Let's compare and contrast the serverless architecture. This is how we serve sixfeetup.com now, making use of AWS Native Services. Here, you have CloudFront serving your front-end AND handling caching. It's distributed all over the world, so users see faster service, and it's more resilient since it won't fail in a localized outage of just one region.

7 boxes in a diagram with arrows: CloudFront -> ELB -> AZ 1 Plone App Server, AZ 2 Plone App Server -> EFS (blobstorage), RDS Multi-AZ Master -> S3 Backup


Load balancing is handled by the Elastic Load Balancer (ELB), another AWS service. The next bundle of services are distributed in two availability zones. You usually want to pick a couple of availability zones in case one entire geographical region should suffer an outage. These are the actual locations where your containerized services are running. In these availability zones, you have the Plone App Server running on an EC2 Instance


The storage aspect is complicated enough to warrant its own article, but the main components are AWS Relational Database Storage (RDS), AWS Elastic File System (EFS), and finally AWS S3 Object storage for long-term backups. Together, these components act as a specialized back-end to the ZODB. A tool called RelStorage allows Plone to work with alternate relational database systems. 

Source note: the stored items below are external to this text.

-- ==== Sys2Proof/Machine/State.lean ====
section
/-! DEFINITION. The machine's state (10_state.md R20), its errors (60_exceptions.md R202) and its state after reset
(10_state.md R36). -/

namespace Sys2Proof.Machine

/-- The typed errors of 60_exceptions.md R202. Each ends the run (R211), which is safe: the hardware would let the host
go on, and the model then claims nothing (log entry 8). -/
inductive Fault where
  /-- Raised by `step` when the fetched word is no instruction (R203); safe. -/
  | unknownInstruction (word : Word)
  /-- Raised by the fetch and by DXYN, FX33, FX55, FX65 when an address of the access exceeds 4095 (R204); `address` is
  the lowest such address. Safe, but for a claim that names the payload (log entry 9). -/
  | memoryOutOfBounds (address : Nat)
  /-- Raised by 2NNN with 16 return addresses on the stack (R205); safe. -/
  | stackOverflow
  /-- Raised by 00EE with none (R206); safe. -/
  | stackUnderflow
  /-- Raised by `LoadRom` on more than 3584 bytes (R207), never by `step`; safe. -/
  | romTooLarge
  deriving DecidableEq, Repr

/-- The codes of 60_exceptions.md R202; `Ok` is 0. -/
def Fault.code : Fault → Nat
  | .unknownInstruction _ => 1
  | .memoryOutOfBounds _ => 2
  | .stackOverflow => 3
  | .stackUnderflow => 4
  | .romTooLarge => 5

/-- Why an instruction has no meaning. -/
inductive Refusal where
  /-- Raised by `exec` for an instruction the model gives no meaning, under the table's mnemonic; safe. No arm of `exec`
  uses it: all 34 instructions are modelled. -/
  | notModelled (mnemonic : String)
  deriving DecidableEq, Repr

/-- The display buffer (10_state.md R31), "64x32 boolean grid, row-major": row `y` from the top, in it column `x`.
The pixel the spec calls `disp[y * 64 + x]` is column `x` of row `y` (log entry 22). -/
abbrev Display := Vector (Vector Bool 64) 32

/-- The whole state of the machine (10_state.md R20), with two fields of the model's own at the end. -/
structure State where
  /-- `V[0..15]` (R21); `V[15]` is VF, the flag (R22) -/
  v : Vector Byte 16
  /-- `I` (R23) -/
  i : Word
  /-- `PC` (R24) -/
  pc : Word
  /-- `stack[0..15]` (R26) -/
  stack : Vector Word 16
  /-- `SP`, the number of return addresses on the stack (R27) -/
  sp : Fin 17
  /-- `DT` (R28) -/
  dt : Byte
  /-- `ST` (R29) -/
  st : Byte
  /-- `key[0..15]`, true when pressed (R30) -/
  key : Vector Bool 16
  /-- `disp` (R31) -/
  disp : Display
  /-- `mem` (R32): the cells that differ from what reset put there, addresses rising (log entry 20) -/
  mem : List Host.Cell
  /-- the model's own: the parameters of 00_scope.md R7, which no operation changes (log entry 3) -/
  config : Config
  /-- the model's own: how many random bytes CXNN has consumed (log entry 2) -/
  draws : Nat
  deriving DecidableEq, Repr

/-- The outcome of an instruction or a step. -/
abbrev Result := Host.Outcome State Fault Refusal

/-- The state after `Reset` with the parameters `cfg` (10_state.md R36, 70_reset_and_hazards.md R240). -/
def State.resetWith (cfg : Config) : State where
  v := Vector.replicate 16 0
  i := 0x0000
  pc := 0x0200
  stack := Vector.replicate 16 0
  sp := 0
  dt := 0
  st := 0
  key := Vector.replicate 16 false
  disp := Vector.replicate 32 (Vector.replicate 64 false)
  mem := []
  config := cfg
  draws := 0

/-- The state after `Reset`, parameters at their defaults. -/
def State.reset : State :=
  State.resetWith Config.default

end Sys2Proof.Machine
end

Since there are 7 boxes instead of 5, this may seem more complicated — but some pieces were merged and others split for redundancy. In this diagram, every single service except Plone itself is an AWS native service. Plone is running on EC2, which is also an AWS native service. This means when your app scales, it can scale dynamically — only the pieces that need to be replicated will be replicated as needed. Sometimes you'll just need CloudFront to do more work, and at other times you may need to spin up a few more EC2 instances running Plone. On the cloud you pay only for what you use when you use it, so it can often be cheaper.


What is the best way to migrate to the cloud?

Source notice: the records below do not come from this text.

-- ==== Sys2Proof/Laws/State.lean ====
section
/-! SUPPORT. One lemma a field for each update of the state, and what registers read after each. -/

namespace Sys2Proof.Machine

variable (s : State)

@[simp] theorem setReg_i (r : Reg) (b : Byte) : (s.setReg r b).i = s.i := rfl
@[simp] theorem setReg_pc (r : Reg) (b : Byte) : (s.setReg r b).pc = s.pc := rfl
@[simp] theorem setReg_stack (r : Reg) (b : Byte) : (s.setReg r b).stack = s.stack := rfl
@[simp] theorem setReg_sp (r : Reg) (b : Byte) : (s.setReg r b).sp = s.sp := rfl
@[simp] theorem setReg_dt (r : Reg) (b : Byte) : (s.setReg r b).dt = s.dt := rfl
@[simp] theorem setReg_st (r : Reg) (b : Byte) : (s.setReg r b).st = s.st := rfl
@[simp] theorem setReg_key (r : Reg) (b : Byte) : (s.setReg r b).key = s.key := rfl
@[simp] theorem setReg_disp (r : Reg) (b : Byte) : (s.setReg r b).disp = s.disp := rfl
@[simp] theorem setReg_mem (r : Reg) (b : Byte) : (s.setReg r b).mem = s.mem := rfl
@[simp] theorem setReg_config (r : Reg) (b : Byte) : (s.setReg r b).config = s.config := rfl
@[simp] theorem setReg_draws (r : Reg) (b : Byte) : (s.setReg r b).draws = s.draws := rfl

@[simp] theorem setFlag_i (b : Bool) : (s.setFlag b).i = s.i := rfl
@[simp] theorem setFlag_pc (b : Bool) : (s.setFlag b).pc = s.pc := rfl
@[simp] theorem setFlag_stack (b : Bool) : (s.setFlag b).stack = s.stack := rfl
@[simp] theorem setFlag_sp (b : Bool) : (s.setFlag b).sp = s.sp := rfl
@[simp] theorem setFlag_dt (b : Bool) : (s.setFlag b).dt = s.dt := rfl
@[simp] theorem setFlag_st (b : Bool) : (s.setFlag b).st = s.st := rfl
@[simp] theorem setFlag_key (b : Bool) : (s.setFlag b).key = s.key := rfl
@[simp] theorem setFlag_disp (b : Bool) : (s.setFlag b).disp = s.disp := rfl
@[simp] theorem setFlag_mem (b : Bool) : (s.setFlag b).mem = s.mem := rfl
@[simp] theorem setFlag_config (b : Bool) : (s.setFlag b).config = s.config := rfl
@[simp] theorem setFlag_draws (b : Bool) : (s.setFlag b).draws = s.draws := rfl

@[simp] theorem setResultFlag_i (x : Reg) (b : Byte) (f : Bool) : (s.setResultFlag x b f).i = s.i := rfl
@[simp] theorem setResultFlag_pc (x : Reg) (b : Byte) (f : Bool) : (s.setResultFlag x b f).pc = s.pc := rfl
@[simp] theorem setResultFlag_stack (x : Reg) (b : Byte) (f : Bool) : (s.setResultFlag x b f).stack = s.stack := rfl
@[simp] theorem setResultFlag_sp (x : Reg) (b : Byte) (f : Bool) : (s.setResultFlag x b f).sp = s.sp := rfl
@[simp] theorem setResultFlag_dt (x : Reg) (b : Byte) (f : Bool) : (s.setResultFlag x b f).dt = s.dt := rfl
@[simp] theorem setResultFlag_st (x : Reg) (b : Byte) (f : Bool) : (s.setResultFlag x b f).st = s.st := rfl
@[simp] theorem setResultFlag_key (x : Reg) (b : Byte) (f : Bool) : (s.setResultFlag x b f).key = s.key := rfl
@[simp] theorem setResultFlag_disp (x : Reg) (b : Byte) (f : Bool) : (s.setResultFlag x b f).disp = s.disp := rfl
@[simp] theorem setResultFlag_mem (x : Reg) (b : Byte) (f : Bool) : (s.setResultFlag x b f).mem = s.mem := rfl
@[simp] theorem setResultFlag_config (x : Reg) (b : Byte) (f : Bool) : (s.setResultFlag x b f).config = s.config := rfl
@[simp] theorem setResultFlag_draws (x : Reg) (b : Byte) (f : Bool) : (s.setResultFlag x b f).draws = s.draws := rfl

@[simp] theorem setI_v (a : Word) : (s.setI a).v = s.v := rfl
@[simp] theorem setI_i (a : Word) : (s.setI a).i = a := rfl
@[simp] theorem setI_pc (a : Word) : (s.setI a).pc = s.pc := rfl
@[simp] theorem setI_stack (a : Word) : (s.setI a).stack = s.stack := rfl
@[simp] theorem setI_sp (a : Word) : (s.setI a).sp = s.sp := rfl
@[simp] theorem setI_dt (a : Word) : (s.setI a).dt = s.dt := rfl
@[simp] theorem setI_st (a : Word) : (s.setI a).st = s.st := rfl
@[simp] theorem setI_key (a : Word) : (s.setI a).key = s.key := rfl
@[simp] theorem setI_disp (a : Word) : (s.setI a).disp = s.disp := rfl
@[simp] theorem setI_mem (a : Word) : (s.setI a).mem = s.mem := rfl
@[simp] theorem setI_config (a : Word) : (s.setI a).config = s.config := rfl
@[simp] theorem setI_draws (a : Word) : (s.setI a).draws = s.draws := rfl

@[simp] theorem setPc_v (a : Word) : (s.setPc a).v = s.v := rfl
@[simp] theorem setPc_i (a : Word) : (s.setPc a).i = s.i := rfl
@[simp] theorem setPc_pc (a : Word) : (s.setPc a).pc = a := rfl
@[simp] theorem setPc_stack (a : Word) : (s.setPc a).stack = s.stack := rfl
@[simp] theorem setPc_sp (a : Word) : (s.setPc a).sp = s.sp := rfl
@[simp] theorem setPc_dt (a : Word) : (s.setPc a).dt = s.dt := rfl
@[simp] theorem setPc_st (a : Word) : (s.setPc a).st = s.st := rfl
@[simp] theorem setPc_key (a : Word) : (s.setPc a).key = s.key := rfl
@[simp] theorem setPc_disp (a : Word) : (s.setPc a).disp = s.disp := rfl
@[simp] theorem setPc_mem (a : Word) : (s.setPc a).mem = s.mem := rfl
@[simp] theorem setPc_config (a : Word) : (s.setPc a).config = s.config := rfl
@[simp] theorem setPc_draws (a : Word) : (s.setPc a).draws = s.draws := rfl

@[simp] theorem setDt_v (b : Byte) : (s.setDt b).v = s.v := rfl
@[simp] theorem setDt_i (b : Byte) : (s.setDt b).i = s.i := rfl
@[simp] theorem setDt_pc (b : Byte) : (s.setDt b).pc = s.pc := rfl
@[simp] theorem setDt_stack (b : Byte) : (s.setDt b).stack = s.stack := rfl
@[simp] theorem setDt_sp (b : Byte) : (s.setDt b).sp = s.sp := rfl
@[simp] theorem setDt_dt (b : Byte) : (s.setDt b).dt = b := rfl
@[simp] theorem setDt_st (b : Byte) : (s.setDt b).st = s.st := rfl
@[simp] theorem setDt_key (b : Byte) : (s.setDt b).key = s.key := rfl
@[simp] theorem setDt_disp (b : Byte) : (s.setDt b).disp = s.disp := rfl
@[simp] theorem setDt_mem (b : Byte) : (s.setDt b).mem = s.mem := rfl
@[simp] theorem setDt_config (b : Byte) : (s.setDt b).config = s.config := rfl
@[simp] theorem setDt_draws (b : Byte) : (s.setDt b).draws = s.draws := rfl

@[simp] theorem setSt_v (b : Byte) : (s.setSt b).v = s.v := rfl
@[simp] theorem setSt_i (b : Byte) : (s.setSt b).i = s.i := rfl
@[simp] theorem setSt_pc (b : Byte) : (s.setSt b).pc = s.pc := rfl
@[simp] theorem setSt_stack (b : Byte) : (s.setSt b).stack = s.stack := rfl
@[simp] theorem setSt_sp (b : Byte) : (s.setSt b).sp = s.sp := rfl
@[simp] theorem setSt_dt (b : Byte) : (s.setSt b).dt = s.dt := rfl
@[simp] theorem setSt_st (b : Byte) : (s.setSt b).st = b := rfl
@[simp] theorem setSt_key (b : Byte) : (s.setSt b).key = s.key := rfl
@[simp] theorem setSt_disp (b : Byte) : (s.setSt b).disp = s.disp := rfl
@[simp] theorem setSt_mem (b : Byte) : (s.setSt b).mem = s.mem := rfl
@[simp] theorem setSt_config (b : Byte) : (s.setSt b).config = s.config := rfl
@[simp] theorem setSt_draws (b : Byte) : (s.setSt b).draws = s.draws := rfl

@[simp] theorem setKey_v (k : Fin 16) (b : Bool) : (s.setKey k b).v = s.v := rfl
@[simp] theorem setKey_i (k : Fin 16) (b : Bool) : (s.setKey k b).i = s.i := rfl
@[simp] theorem setKey_pc (k : Fin 16) (b : Bool) : (s.setKey k b).pc = s.pc := rfl
@[simp] theorem setKey_stack (k : Fin 16) (b : Bool) : (s.setKey k b).stack = s.stack := rfl
@[simp] theorem setKey_sp (k : Fin 16) (b : Bool) : (s.setKey k b).sp = s.sp := rfl
@[simp] theorem setKey_dt (k : Fin 16) (b : Bool) : (s.setKey k b).dt = s.dt := rfl
@[simp] theorem setKey_st (k : Fin 16) (b : Bool) : (s.setKey k b).st = s.st := rfl
@[simp] theorem setKey_disp (k : Fin 16) (b : Bool) : (s.setKey k b).disp = s.disp := rfl
@[simp] theorem setKey_mem (k : Fin 16) (b : Bool) : (s.setKey k b).mem = s.mem := rfl
@[simp] theorem setKey_config (k : Fin 16) (b : Bool) : (s.setKey k b).config = s.config := rfl
@[simp] theorem setKey_draws (k : Fin 16) (b : Bool) : (s.setKey k b).draws = s.draws := rfl

@[simp] theorem setDisp_v (d : Display) : (s.setDisp d).v = s.v := rfl
@[simp] theorem setDisp_i (d : Display) : (s.setDisp d).i = s.i := rfl
@[simp] theorem setDisp_pc (d : Display) : (s.setDisp d).pc = s.pc := rfl
@[simp] theorem setDisp_stack (d : Display) : (s.setDisp d).stack = s.stack := rfl
@[simp] theorem setDisp_sp (d : Display) : (s.setDisp d).sp = s.sp := rfl
@[simp] theorem setDisp_dt (d : Display) : (s.setDisp d).dt = s.dt := rfl
@[simp] theorem setDisp_st (d : Display) : (s.setDisp d).st = s.st := rfl
@[simp] theorem setDisp_key (d : Display) : (s.setDisp d).key = s.key := rfl
@[simp] theorem setDisp_disp (d : Display) : (s.setDisp d).disp = d := rfl
@[simp] theorem setDisp_mem (d : Display) : (s.setDisp d).mem = s.mem := rfl
@[simp] theorem setDisp_config (d : Display) : (s.setDisp d).config = s.config := rfl
@[simp] theorem setDisp_draws (d : Display) : (s.setDisp d).draws = s.draws := rfl

@[simp] theorem drawn_v : s.drawn.v = s.v := rfl
@[simp] theorem drawn_i : s.drawn.i = s.i := rfl
@[simp] theorem drawn_pc : s.drawn.pc = s.pc := rfl
@[simp] theorem drawn_stack : s.drawn.stack = s.stack := rfl
@[simp] theorem drawn_sp : s.drawn.sp = s.sp := rfl
@[simp] theorem drawn_dt : s.drawn.dt = s.dt := rfl
@[simp] theorem drawn_st : s.drawn.st = s.st := rfl
@[simp] theorem drawn_key : s.drawn.key = s.key := rfl
@[simp] theorem drawn_disp : s.drawn.disp = s.disp := rfl
@[simp] theorem drawn_mem : s.drawn.mem = s.mem := rfl
@[simp] theorem drawn_config : s.drawn.config = s.config := rfl
@[simp] theorem drawn_draws : s.drawn.draws = s.draws + 1 := rfl

@[simp] theorem setByte_v (a : Nat) (b : Byte) : (s.setByte a b).v = s.v := rfl
@[simp] theorem setByte_i (a : Nat) (b : Byte) : (s.setByte a b).i = s.i := rfl
@[simp] theorem setByte_pc (a : Nat) (b : Byte) : (s.setByte a b).pc = s.pc := rfl
@[simp] theorem setByte_stack (a : Nat) (b : Byte) : (s.setByte a b).stack = s.stack := rfl
@[simp] theorem setByte_sp (a : Nat) (b : Byte) : (s.setByte a b).sp = s.sp := rfl
@[simp] theorem setByte_dt (a : Nat) (b : Byte) : (s.setByte a b).dt = s.dt := rfl
@[simp] theorem setByte_st (a : Nat) (b : Byte) : (s.setByte a b).st = s.st := rfl
@[simp] theorem setByte_key (a : Nat) (b : Byte) : (s.setByte a b).key = s.key := rfl
@[simp] theorem setByte_disp (a : Nat) (b : Byte) : (s.setByte a b).disp = s.disp := rfl
@[simp] theorem setByte_config (a : Nat) (b : Byte) : (s.setByte a b).config = s.config := rfl
@[simp] theorem setByte_draws (a : Nat) (b : Byte) : (s.setByte a b).draws = s.draws := rfl

@[simp] theorem setKey_key (k : Fin 16) (b : Bool) : (s.setKey k b).key = s.key.set k.val b k.isLt := rfl
@[simp] theorem setByte_mem (a : Nat) (b : Byte) : (s.setByte a b).mem = Memory.write s.config.font s.mem a b := rfl

/-! Registers. -/

theorem reg_of_v_eq {s t : State} (h : t.v = s.v) (q : Reg) : t.reg q = s.reg q := by simp [State.reg, h]

@[simp] theorem reg_setReg (r q : Reg) (b : Byte) : (s.setReg r b).reg q = if q = r then b else s.reg q := by
  simp only [State.reg, State.setReg, Vector.get_eq_getElem, Vector.getElem_set, Fin.ext_iff, eq_comm]

@[simp] theorem reg_setFlag (q : Reg) (b : Bool) : (s.setFlag b).reg q = if q = 15 then flagByte b else s.reg q := by
  simp [State.setFlag]

@[simp] theorem reg_setResultFlag (x q : Reg) (b : Byte) (f : Bool) :
    (s.setResultFlag x b f).reg q = if q = 15 then flagByte f else if q = x then b else s.reg q := by
  simp [State.setResultFlag]

@[simp] theorem reg_setI (a : Word) (q : Reg) : (s.setI a).reg q = s.reg q := rfl
@[simp] theorem reg_setPc (a : Word) (q : Reg) : (s.setPc a).reg q = s.reg q := rfl
@[simp] theorem reg_setDt (b : Byte) (q : Reg) : (s.setDt b).reg q = s.reg q := rfl
@[simp] theorem reg_setSt (b : Byte) (q : Reg) : (s.setSt b).reg q = s.reg q := rfl
@[simp] theorem reg_setKey (k : Fin 16) (b : Bool) (q : Reg) : (s.setKey k b).reg q = s.reg q := rfl
@[simp] theorem reg_setDisp (d : Display) (q : Reg) : (s.setDisp d).reg q = s.reg q := rfl
@[simp] theorem reg_drawn (q : Reg) : s.drawn.reg q = s.reg q := rfl
@[simp] theorem reg_setByte (a : Nat) (b : Byte) (q : Reg) : (s.setByte a b).reg q = s.reg q := rfl

/-! Memory reads see only the cells and the font. -/

theorem byte_of_mem_eq {s t : State} (hm : t.mem = s.mem) (hc : t.config = s.config) (a : Nat) : t.byte a = s.byte a := by
  simp [State.byte, hm, hc]

@[simp] theorem byte_setReg (r : Reg) (b : Byte) (q : Nat) : (s.setReg r b).byte q = s.byte q := rfl
@[simp] theorem byte_setFlag (b : Bool) (q : Nat) : (s.setFlag b).byte q = s.byte q := rfl
@[simp] theorem byte_setResultFlag (x : Reg) (b : Byte) (f : Bool) (q : Nat) : (s.setResultFlag x b f).byte q = s.byte q := rfl
@[simp] theorem byte_setI (a : Word) (q : Nat) : (s.setI a).byte q = s.byte q := rfl
@[simp] theorem byte_setPc (a : Word) (q : Nat) : (s.setPc a).byte q = s.byte q := rfl
@[simp] theorem byte_setDt (b : Byte) (q : Nat) : (s.setDt b).byte q = s.byte q := rfl
@[simp] theorem byte_setSt (b : Byte) (q : Nat) : (s.setSt b).byte q = s.byte q := rfl
@[simp] theorem byte_setKey (k : Fin 16) (b : Bool) (q : Nat) : (s.setKey k b).byte q = s.byte q := rfl
@[simp] theorem byte_setDisp (d : Display) (q : Nat) : (s.setDisp d).byte q = s.byte q := rfl
@[simp] theorem byte_drawn (q : Nat) : s.drawn.byte q = s.byte q := rfl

That question depends entirely on what your use case looks like. If you're migrating a Plone site, feel free to crib my architecture, but be mindful that there might be a different way to run things that's better suited to your specific needs. The best thing to do is familiarize yourself with all of the cloud native services and figure out how they might replicate the functionality you're used to. The big cloud providers — AWS, GCP, and Azure — all offer very similar services under their own brand names. It will benefit you to spend some time reading their documentation.


It is generally not advisable to “lift and shift.” If the service you run is so complicated, or for some reason you can't figure out how to have it run with cloud native services, you might consider just leaving it in the monolith for now. Finally, you might also consider hiring a cloud consultant to audit your architecture and offer solutions.